In this article, we take a closer look at how Neuton.ai works, what makes its patented framework fundamentally different from traditional ML pipelines, and why it is quickly becoming a powerful tool for IoT and embedded engineers who need reliable, resource-efficient AI at the very edge.

Overview of Neuton.ai

Neuton TinyML is an automated no-code platform that empowers users to build extremely compact models and embed them into a wide range of devices, including the smallest 8-bit microcontrollers and even sensors. The platform has a patented neural network framework which is not based on any existing frameworks or non-neural algorithms. Neuton.ai automatically creates ultra-compact neural models (under 5 KB) with nearly the same accuracy, and runs them on almost any MCU without manual tuning or post-compression. Models of ~5 KB, inference up to ≈ 30× faster than TensorFlow Lite Micro on Arduino (example: Magic Wand use case). The tool is fully automatic, single iteration, no NAS, no manual tuning.

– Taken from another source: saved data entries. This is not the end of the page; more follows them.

theorem oneLoad_RunInv : RunInv oneLoad where
  cur_le := by decide
  pc_le := by decide
  iq_len := by decide
  decode := nofun
  execute := fun _ => ⟨rfl, rfl⟩
  halted := nofun
  faulted := nofun

theorem witness_RunInvariantKeptByEveryStep : RunInv oneLoad ∧ ∃ t, step oneLoad = .next t :=
  ⟨oneLoad_RunInv, _, rfl⟩

theorem witness_CanonicalMemoryKeptByEveryStep :
    MemInv (st [(1, 5), (2, 10)] [(4095, 1)] [.write 1 2]) ∧
      ∃ t, step (st [(1, 5), (2, 10)] [(4095, 1)] [.write 1 2]) = .next t := ⟨by decide, _, rfl⟩

theorem witness_ListIsDecodeOfConsumedPrefix :
    PrefixInv { State.start [0x31, 0x06, 0x20, 0x00, 0x2F, 0x18, 0x00] with cur := 4, iq := [.loadConst 99 2] } ∧
      ∃ t, step { State.start [0x31, 0x06, 0x20, 0x00, 0x2F, 0x18, 0x00] with
        cur := 4, iq := [.loadConst 99 2] } = .next t ∧ t.cur = 7 :=
  ⟨⟨by decide, by decide⟩, _, rfl, rfl⟩

theorem witness_RegisterFaultNeverFromDecoder : DecodedInv oneLoad ∧ ∃ t, step oneLoad = .next t :=
  ⟨⟨by decide, nofun⟩, _, rfl⟩

theorem witness_SmallCellsKeptByEveryStep : SmallInv oneLoad ∧ ∃ t, step oneLoad = .next t := by
  refine ⟨⟨fun j => ?_, fun a => ?_⟩, _, rfl⟩
  · have : oneLoad.reg j = 0 := State.reg_start [] j
    rw [this]
    decide
  · show (0 : Word).toNat ≤ 65535
    decide

theorem witness_UntouchedUntilDecodedKeptByEveryStep :
    (RunInv (State.start [0x2F, 0x18, 0x00]) ∧ UntouchedInv (State.start [0x2F, 0x18, 0x00])) ∧
      ∃ t, step (State.start [0x2F, 0x18, 0x00]) = .next t ∧ t.phase = .decode :=
  ⟨⟨{ cur_le := by decide, pc_le := by decide, iq_len := by decide, decode := fun _ => ⟨rfl, rfl⟩,
      execute := nofun, halted := nofun, faulted := nofun },
    fun _ => ⟨State.reg_start _, fun _ => rfl⟩⟩, _, rfl, rfl⟩

theorem witness_EveryStepLowersWorkLeft : ∃ t, step oneLoad = .next t := ⟨_, rfl⟩

theorem witness_ReportIsWrittenAtMostOnce : RunInv oneLoad ∧ ∃ t, step oneLoad = .next t :=
  ⟨oneLoad_RunInv, _, rfl⟩

theorem witness_StepEnabledUntilRunEnds : RunInv oneLoad ∧ oneLoad.phase = .execute :=
  ⟨oneLoad_RunInv, rfl⟩

theorem witness_NothingExecutesBeforeStreamIsDecoded :
    (∃ t, RunReaches [0x31, 0x06, 0x20, 0x00, 0x2F] 1 t ∧ t.phase = .decode) ∧
      ∃ t f, RunReaches [0x31, 0x06, 0x20, 0x00, 0x2F] 2 t ∧ t.fault = some f ∧ f.decodePhase = true :=
  ⟨⟨_, rfl, rfl⟩, _, _, rfl, rfl, rfl⟩

theorem witness_RunsOfOneStreamEndAlike : ∃ t, RunReaches [] 2 t ∧ t.phase = .halted := ⟨_, rfl, rfl⟩

theorem witness_EndedRunSaysHowItEnded :
    (∃ t, RunReaches [0x0F, 0x00, 0x00] 4 t ∧ t.phase = .halted) ∧
      ∃ t, RunReaches [0x00] 1 t ∧ t.phase = .faulted := ⟨⟨_, rfl, rfl⟩, ⟨_, rfl, rfl⟩⟩

theorem witness_HaltedRunStepCount :
    ∃ t, RunReaches [0x0F, 0x00, 0x00] 4 t ∧ t.phase = .halted ∧ t.iq.length = 1 := ⟨_, rfl, rfl, rfl⟩

theorem witness_InterleavedMachineAgreesOnCleanStreams :
    decodeStream [0x31, 0x06, 0x20, 0x00] = some [.loadConst 99 2] ∧
      (∃ t, runFor interleavedStep 1 (State.start [0x31, 0x06, 0x20, 0x00]) = .next t ∧ t.pc = 1) ∧
      ∃ u, RunReaches [0x31, 0x06, 0x20, 0x00] (1 + 1 + 2) u ∧ u.phase = .halted :=
  ⟨by decide, ⟨_, rfl, rfl⟩, _, rfl, rfl⟩

theorem witness_SnapshotListsClampedRange :
    (st [] [] []).halt.phase = .halted ∧ ((st [] [] []).raise (.unknownOpcode 0 0)).phase = .faulted := by
  decide

theorem witness_HostHasNoMoveDuringRun : (State.start []).phase = .decode ∧ oneLoad.phase = .execute := by decide

theorem witness_HostReadsStatusAndRegistersAfterRun : (st [] [] []).halt.phase = .halted ∧ 127 < 128 := by
  decide

end Sys2Proof.Tests
end

/-! # Proofs: the state and its invariants (spec/10_state.md)

First the facts about the decoder, then what `exec` and `step` do to the fields the invariants speak of, then one
lemma per invariant and operation; the obligations are assembled from these. -/

namespace Sys2Proof

/-! ## Facts about the decoder -/

theorem bits_low_nibble (v : Nat) : bits v 3 0 = v % 16 := by
  simp [bits_eq]
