-- ==== Sys2Proof/Laws/Flows.lean ====
section
/-! SUPPORT. What a computation of a body can come to, and how a property goes through the sequencer: said once, so that
no later proof unfolds the sequencer. -/

namespace Sys2Proof.Machine

/-- Every end a flow can have meets the condition for that kind of end. -/
def Flow.All (ask : Wait → State → Prop) (done : State → Prop) (raise : FaultName → FaultByte → State → Prop) :
    Flow → Prop
  | .ask w s => ask w s
  | .done s => done s
  | .raise name detail s => raise name detail s

section
variable {A A' : Wait → State → Prop} {D D' : State → Prop} {R R' : FaultName → FaultByte → State → Prop}

@[simp] theorem Flow.all_ask (w : Wait) (s : State) : (Flow.ask w s).All A D R ↔ A w s := Iff.rfl
@[simp] theorem Flow.all_done (s : State) : (Flow.done s).All A D R ↔ D s := Iff.rfl
@[simp] theorem Flow.all_raise (n : FaultName) (d : FaultByte) (s : State) :
    (Flow.raise n d s).All A D R ↔ R n d s := Iff.rfl

/-- A weaker condition holds where a stronger one does. -/
theorem Flow.All.imp {f : Flow} (h : f.All A D R) (ha : ∀ w s, A w s → A' w s) (hd : ∀ s, D s → D' s)
    (hr : ∀ n d s, R n d s → R' n d s) : f.All A' D' R' := by
  cases f with
  | ask w s => exact ha w s h
  | done s => exact hd s h
  | raise n d s => exact hr n d s h

end

/-! ## A property through a run of bodies -/

/-- What holds of the states a step leaves (`I`), if what holds between bodies (`M`, of the bodies still to start) leads
to it wherever a body stops. -/
theorem runBodies_keeps {I : State → Prop} {M : List Body → State → Prop}
    (hbody : ∀ b todo s, M (b :: todo) s →
      (startBody b (s.enterBody b todo)).All (fun w t => I (t.setAsking w)) (M todo) (fun n d t => I (t.raise n d)))
    (hend : ∀ s, M [] s → I s.complete) (todo : List Body) (s : State) (h : M todo s) : I (runBodies todo s) := by
  induction todo generalizing s with
  | nil => exact hend s h
  | cons b todo ih =>
    have hb := hbody b todo s h
    unfold runBodies
    cases hf : startBody b (s.enterBody b todo) with
    | ask w t => rw [hf] at hb; exact hb
    | done t => rw [hf] at hb; exact ih t hb
    | raise n d t => rw [hf] at hb; exact hb

/-- A property that every point of the sequencer keeps is kept by its step. -/
theorem seqStep_keeps {I : State → Prop} {M : List Body → State → Prop}
    (hbegin : ∀ s, I s → s.run.phase = .begin → M s.run.todo s)
    (hreply : ∀ s w r e, I s → s.run.phase = .asking w → serve w s.env = some (r, e) → I (s.setReply r e))
    (hresume : ∀ s r, I s → s.run.phase = .answered r →
      (resume r s).All (fun w t => I (t.setAsking w)) (fun t => M t.run.todo t) (fun n d t => I (t.raise n d)))
    (hbody : ∀ b todo s, M (b :: todo) s →
      (startBody b (s.enterBody b todo)).All (fun w t => I (t.setAsking w)) (M todo) (fun n d t => I (t.raise n d)))
    (hend : ∀ s, M [] s → I s.complete) (s : State) (h : I s) : I (seqStep s) := by
  cases hp : s.run.phase with
  | idle => unfold seqStep; rw [hp]; exact h
  | begin => rw [seqStep_begin hp]; exact runBodies_keeps hbody hend _ _ (hbegin s h hp)
  | asking w =>
    cases hs : serve w s.env with
    | none => rw [seqStep_waiting hp hs]; exact h
    | some re => rw [seqStep_asking hp (r := re.1) (e := re.2) hs]; exact hreply s w _ _ h hp hs
  | answered r =>
    rw [seqStep_answered hp]
    have hr := hresume s r h hp
    cases hf : resume r s with
    | ask w t => rw [hf] at hr; exact hr
    | done t => rw [hf] at hr; exact runBodies_keeps hbody hend _ _ hr
    | raise n d t => rw [hf] at hr; exact hr

end Sys2Proof.Machine
end

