-- ==== Sys2Proof/Laws/Streams.lean ====
section
/-! SUPPORT. The loops over the ports, when every request is answered: what they leave when they end, and after how many
steps (41_frequency.md R171, 45_bitstream.md R272, R280). -/

namespace Sys2Proof.Machine

/-! ## What the ports answer -/

/-- ByteRead gives the first of the bytes left, and there is one fewer. -/
theorem Env.takeByte_cons {e : Env} {b : Byte} {l : List Byte} (h : e.bytesLeft = b :: l) :
    e.takeByte = (.byte b, { e with inCursor := e.inCursor + 1 }) ∧
      ({ e with inCursor := e.inCursor + 1 } : Env).bytesLeft = l := by
  unfold Env.bytesLeft at h ⊢
  have hg : e.inBytes[e.inCursor]? = some b := by
    rw [← List.head?_drop, h]; rfl
  refine ⟨by unfold Env.takeByte sourceByte; rw [hg], ?_⟩
  have := congrArg List.tail h
  rwa [List.tail_drop] at this

/-- ByteRead gives EOF when no byte is left of a source that ends. -/
theorem Env.takeByte_nil {e : Env} (h : e.bytesLeft = []) (he : e.inEnding = .ends) : e.takeByte = (.eof, e) := by
  unfold Env.bytesLeft at h
  have hg : e.inBytes[e.inCursor]? = none := by rw [← List.head?_drop, h]; rfl
  unfold Env.takeByte sourceByte; rw [hg, he]

/-- ByteRead gives a byte, and never EOF, of a source without an end (R99). -/
theorem Env.takeByte_endless {e : Env} {k : Nat} (he : e.inEnding = .endless k) :
    ∃ b, e.takeByte = (.byte b, { e with inCursor := e.inCursor + 1 }) := by
  unfold Env.takeByte sourceByte
  rw [he]
  cases e.inBytes[e.inCursor]? with
  | some b => exact ⟨b, rfl⟩
  | none => exact ⟨_, rfl⟩

/-- BitRead gives the first of the answers left, and there is one fewer. -/
theorem Env.takeBit_cons {e : Env} {r : BitVec 2} {l : List (BitVec 2)} (h : e.bitsLeft = r :: l) :
    e.takeBit = (r, { e with bitCursor := e.bitCursor + 1 }) ∧
      ({ e with bitCursor := e.bitCursor + 1 } : Env).bitsLeft = l := by
  unfold Env.bitsLeft at h ⊢
  have hg : e.bitsIn[e.bitCursor]? = some r := by
    rw [← List.head?_drop, h]; rfl
  refine ⟨by unfold Env.takeBit sourceAnswer; rw [hg], ?_⟩
  have := congrArg List.tail h
  rwa [List.tail_drop] at this

/-- BitRead gives END when no answer is left of a source that ends. -/
theorem Env.takeBit_nil {e : Env} (h : e.bitsLeft = []) (he : e.bitsEnding = .ends) : e.takeBit = (0b10#2, e) := by
  unfold Env.bitsLeft at h
  have hg : e.bitsIn[e.bitCursor]? = none := by rw [← List.head?_drop, h]; rfl
  unfold Env.takeBit sourceAnswer; rw [hg, he]

/-- The answer that stands for a bit reads as that bit (R134). -/
@[simp] theorem bitOf_bitAnswer (x : Bit) : bitOf (bitAnswer x) = some x := by cases x <;> rfl
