/-! ## The control commands (R155-R158) -/

/-- An accepted command with one body, which ends without a port request, completes in its first step. -/
theorem exec_of_done (i : Instr) {b : Body} {s u : State} (hdrops : s.drops (encode i) = false)
    (hgrant : 1 ≤ s.host.grant) (hbodies : commandBodies i = [b])
    (hdone : startBody b ((s.accept (encode i) [b]).enterBody b []) = .done u) : exec i s = .next u.complete := by
  have hrun : runBodies [b] (s.accept (encode i) [b]) = u.complete := by simp only [runBodies, hdone]
  rw [exec_eq, hbodies]
  exact command_portless hdrops hgrant hrun rfl

/-- Acceptance latches the command's operands, and PRIM_OP is then its opcode (R150). -/
theorem latched_encode (s : State) (i : Instr) (todo : List Body) :
    latched s (encode i) i.opcode = (s.accept (encode i) todo).cur := by
  simp [latched, encode]

/-- Settles O16: each body ends at once, and neither names itself in PRIM_OP. -/
theorem nopAndNewSessionComplete : Obligations.NopAndNewSessionComplete := by
  intro sym s hready hgrant
  have hnop : latched s (encode (.nop sym)) 0x00#8 = _ := latched_encode s (.nop sym) [.nop]
  have hsession : latched s (encode (.newSession sym)) 0x03#8 = _ := latched_encode s (.newSession sym) [.session]
  rw [hnop, hsession]
  constructor
  · exact exec_of_done (.nop sym) (State.drops_of_ready hready _) hgrant rfl rfl
  · exact exec_of_done (.newSession sym) (State.drops_of_ready hready _) hgrant rfl rfl

/-- Settles O17: SOFT_RESET passes a fault, and its body resets the block before the completion sets DONE. -/
theorem softResetCompletes : Obligations.SoftResetCompletes := by
  intro sym s hidle hgrant
  have hpasses : passesFault (encode (.softReset sym)) = true :=
    (passesFault_iff _).2 ⟨wordRsv_commandWord _ _, .inl (wordOp_commandWord _ _)⟩
  exact exec_of_done (.softReset sym) (State.drops_of_passes hidle hpasses) hgrant rfl rfl

/-- Settles O18: CLEAR_FAULT passes a fault, and its body clears it. -/
theorem clearFaultCompletes : Obligations.ClearFaultCompletes := by
  intro sym s hidle hgrant
  have hpasses : passesFault (encode (.clearFault sym)) = true :=
    (passesFault_iff _).2 ⟨wordRsv_commandWord _ _, .inr (wordOp_commandWord _ _)⟩
  have hcur : latched s (encode (.clearFault sym)) 0x02#8 = _ := latched_encode s (.clearFault sym) [.clearFault]
  rw [hcur]
  exact exec_of_done (.clearFault sym) (State.drops_of_passes hidle hpasses) hgrant rfl rfl

/-! ## The frame of the commands that make no port request -/

/-- The bodies that make port requests. -/
def portBodies : List Body := [.freqCount, .inRewind, .hdrFlatten, .hdrRecreate, .encode, .decode]

theorem waitBody_mem_portBodies (w : Wait) : waitBody w ∈ portBodies := by
  cases w <;> simp [waitBody, portBodies]

/-- Wherever a computation stops, the ports are as given. -/
def Flow.KeepsEnv (e : Env) (f : Flow) : Prop :=
  f.All (fun _ t => t.env = e) (fun t => t.env = e) (fun _ _ t => t.env = e)

/-- A body's start does not touch the ports: only a request does (R84). -/
theorem startBody_keepsEnv (b : Body) (s : State) : (startBody b s).KeepsEnv s.env := by
  cases b <;> simp only [startBody]
  case treeBuild =>
    obtain ⟨f, w, -, hbody⟩ := bodyTreeBuild_eq s
    rw [hbody]
    rfl
  case hdrFlatten =>
    unfold bodyHdrFlatten
    split
    · rfl
    · split <;> rfl
  case hdrRecreate =>
    unfold bodyHdrRecreate
    split <;> rfl
  case mapBuild =>
    unfold bodyMapBuild
    split
    · rfl
    · dsimp only
      split <;> rfl
  case mapRead =>
    unfold bodyMapRead
    split <;> rfl
  case encode =>
    unfold bodyEncode
    split
    · split <;> rfl
    · rfl
  case decode =>
    unfold bodyDecode
    split
    · rfl
    · split <;> rfl
    · split
      · unfold leafLoop
        split <;> rfl
      · rfl
    · split <;> rfl
  all_goals rfl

User guide declares that Neuton is absolutely free for developers worldwide.

NOTE: In-project documentation contains following notification, probably outdated:

If your account is on the Zero Gravity plan, the generated library will have a time limit for model inference. When creating a solution on the platform `neuton.ai`, you specified the frequency of data collection, then the limit will be about 30 minutes of inferences; if you did not specify, then the limit will be 1800 model inferences per power cycle of the device. For more information, please contact support@neuton.ai!

See more information in the official User Guide.

Training data preparation

Preparing training data is the most important stage of working with neural networks. The accuracy of the network largely depends on the quality and precision of data classification.

For example, let's take data from the project Sleep.Me - a sleep tracker. One of the device's functions is to determine the presence of a person in bed, after which the device begins to transmit data to the cloud, where a separate model determines the sleep phase. The device’s data consists of readings from 4 sensors, obtained every second. To train the model, this data needs to be converted into a CSV file suitable for Neuton .

Neuton has a pretty long list of data requirements, which can be found on the Dataset Requirements page. The main requirements are as follows:

A dataset must be a CSV file using UTF-8 or ISO-8859-1 encoding.
All column names (values in the CSV file header) must be unique and must contain only letters (a-z, A-Z), numbers (0-9), hyphens (-), or underscores (_).
In the case of sensor data from gyroscopes, accelerometers, magnetometers, electromyography (EMG), and other similar devices for creating models using Digital Signal Preprocessing, every row of a dataset should be device readings per unit of time with a label as a target. You should not shuffle signal labels or encode your signal for model creation.

For our training data, we will designate columns with sensor readings, as well as add 2 columns: sessionID and classification.

sessionID - differentiates data obtained during different experiments or on different devices. Training the model under various conditions and with different devices increases the model's accuracy, which positively affects the quality of the final product..

classification - is the most important parameter for training data, as it indicates how to classify the set of raw data; in our case, this is “binary classification” (a choice between two possible values “In bed” and “Out of bed”).

Example of training data

Model Creating

Solution Creation

The model creation process within Neuton always begins with creating a new Solution. The Solution is a workspace where you set up training parameters, manage results, and perform analysis.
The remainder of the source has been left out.